→ TASK REQUIREMENTS: Below are some records; find each line that carries the word "Bool" and copy it.
[RECORDS SUPPLIED Boundary: Start]
/-- The write waits where a CLAIM moves a page of it. -/
theorem Credits.serve_none {s : State} {w n : Nat} {r : Nat × Nat × List Byte} {rest : List (Nat × Nat × List Byte)} (h : Credits s w)
    (hwait : (s.ingest w).waiting = r :: rest) (hland : (s.setIngest w { s.ingest w with waiting := rest }).ingestLand w r = none) :
    State.serveIngest w (n + 1) s = s := by
  unfold State.serveIngest
  have hjudge : (if (s.ingest w).unjudged = true then s.judgeIngest w else s) = s := if_neg (by rw [h.judged]; exact Bool.false_ne_true)
  simp only [hjudge, Bool.false_eq_true, if_false, postIngest_idle (.inl h.paid), hwait, h.enabled, Bool.not_true, h.no_withhold, hland]

/-- A write that is taken joins the writes that its window serves. -/
theorem ingestWrite_taken {s : State} {f w off req : Nat} {ide : Option Nat} {data : List Byte} (hgate : Taken s f ide) (hw : w < 64)
    (hoff : off < 2 ^ 24) (hdesc : (s.ingest w).desc.isSome = true) (hen : flag 97 (s.ingest w).word = true)
    (hreach : s.isAncestor (s.funcRegion f) (s.ingest w).region = true) :
    Runs (.ingestWrite f w off req ide data) s (State.serveIngest w ((s.ingest w).waiting.length + 2)
      (s.tick.setIngest w { s.ingest w with waiting := (s.ingest w).waiting ++ [(req, off, data)] })) := by
  have hexec : exec (.ingestWrite f w off req ide data) s = execIngestWrite f w off req ide data s := rfl
  have hrange : (decide (w ≥ 64) || decide (off ≥ 2 ^ 24)) = false := by simp; omega
  have hserved : (!flag 97 (s.ingest w).word || !s.tick.reaches f (s.ingest w).region) = false := by
    have h : s.tick.reaches f (s.ingest w).region = true := (isAncestor_tick ..).trans hreach
    rw [hen, h]
    rfl
  have htick : s.tick.ingest w = s.ingest w := rfl
  rw [Runs, hexec, execIngestWrite]
  simp only [hrange, Bool.false_eq_true, if_false, gate_tick, gate_pass hgate, htick, hdesc, if_true, hserved]

/-- Every write waits while the window withholds credit. -/
theorem ingestWrite_withheld {s : State} {f w off req : Nat} {ide : Option Nat} {data : List Byte} (hgate : Taken s f ide) (hw : w < 64)
    (hoff : off < 2 ^ 24) (hdesc : (s.ingest w).desc.isSome = true) (hen : flag 97 (s.ingest w).word = true)
    (hreach : s.isAncestor (s.funcRegion f) (s.ingest w).region = true) (hjudged : (s.ingest w).unjudged = false)
    (hfull : (s.queue (s.ingest w).queue).open = false ∨ (s.queue (s.ingest w).queue).free = 0) :
    Runs (.ingestWrite f w off req ide data) s
      (s.tick.setIngest w { s.ingest w with waiting := (s.ingest w).waiting ++ [(req, off, data)] }) := by
  have hrun := ingestWrite_taken (req := req) (data := data) hgate hw hoff hdesc hen hreach
  rwa [serveIngest_withheld] at hrun
  · rw [ingest_setIngest]; exact hjudged
  · rw [ingest_setIngest]; exact hen
  · rw [ingest_setIngest]; exact hfull

theorem credits_setWaiting {s : State} {w : Nat} (h : Credits s w) (l : List (Nat × Nat × List Byte)) :
    Credits (s.tick.setIngest w { s.ingest w with waiting := l }) w := by
  obtain ⟨hjudged, hen, hopen, hfree, hpaid⟩ := h
  refine ⟨?_, ?_, ?_, ?_, ?_⟩
  all_goals rw [ingest_setIngest]
  · exact hjudged
  · exact hen
  · exact hopen
  · exact hfree
  · exact hpaid

end Sys2Proof.Launch
end

section
/-! SUPPORT. A write that a window takes: refused, landed in its ring, or kept while a CLAIM moves a page of it (13 R248, 08 R156). -/

namespace Sys2Proof.Launch

open Sys2Proof Sys2Proof.Machine Sys2Proof.Safety Sys2Proof.Laws

theorem effAsid_setIngest (s : State) (w : Nat) (x : Ingest) (r : Nat) : (s.setIngest w x).effAsid r = s.effAsid r :=
  eff_congr (s := s) (t := s.setIngest w x) rfl rfl rfl 2 208 16 r

/-- The device's store to a virtual address does not look at the host's side. -/
theorem deviceStore_withHost (s : State) (h : HostIf) (asid n : Nat) (va : DWord) (bs : List Byte) :
    ({ s with host := h } : State).deviceStore asid n va bs = (s.deviceStore asid n va bs).map fun z => { z with host := h } := by
  have haccess : ∀ va, ({ s with host := h } : State).access 0 asid none .store true false va = s.access 0 asid none .store true false va :=
    fun _ => rfl
  induction n generalizing va bs with
  | zero =>
    unfold State.deviceStore
    split <;> rfl
  | succ n ih =>
    unfold State.deviceStore
    dsimp only
    rw [ih, haccess]
    split
    · rfl
    · cases s.access 0 asid none .store true false va with
      | error f => rfl
      | ok l =>
        cases s.deviceStore asid n (va + BitVec.ofNat 64 (min bs.length (4096 - va.toNat % 4096))) (bs.drop (min bs.length (4096 - va.toNat % 4096))) with
        | error c => rfl
        | ok z => exact congrArg Except.ok (gaStore_withHost z h 224 l.phys _)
[RECORDS SUPPLIED Boundary: End]
→ OUTPUT OF THE TASK:
  have hjudge : (if (s.ingest w).unjudged = true then s.judgeIngest w else s) = s := if_neg (by rw [h.judged]; exact Bool.false_ne_true)
  simp only [hjudge, Bool.false_eq_true, if_false, postIngest_idle (.inl h.paid), hwait, h.enabled, Bool.not_true, h.no_withhold, hland]
  simp only [hrange, Bool.false_eq_true, if_false, gate_tick, gate_pass hgate, htick, hdesc, if_true, hserved]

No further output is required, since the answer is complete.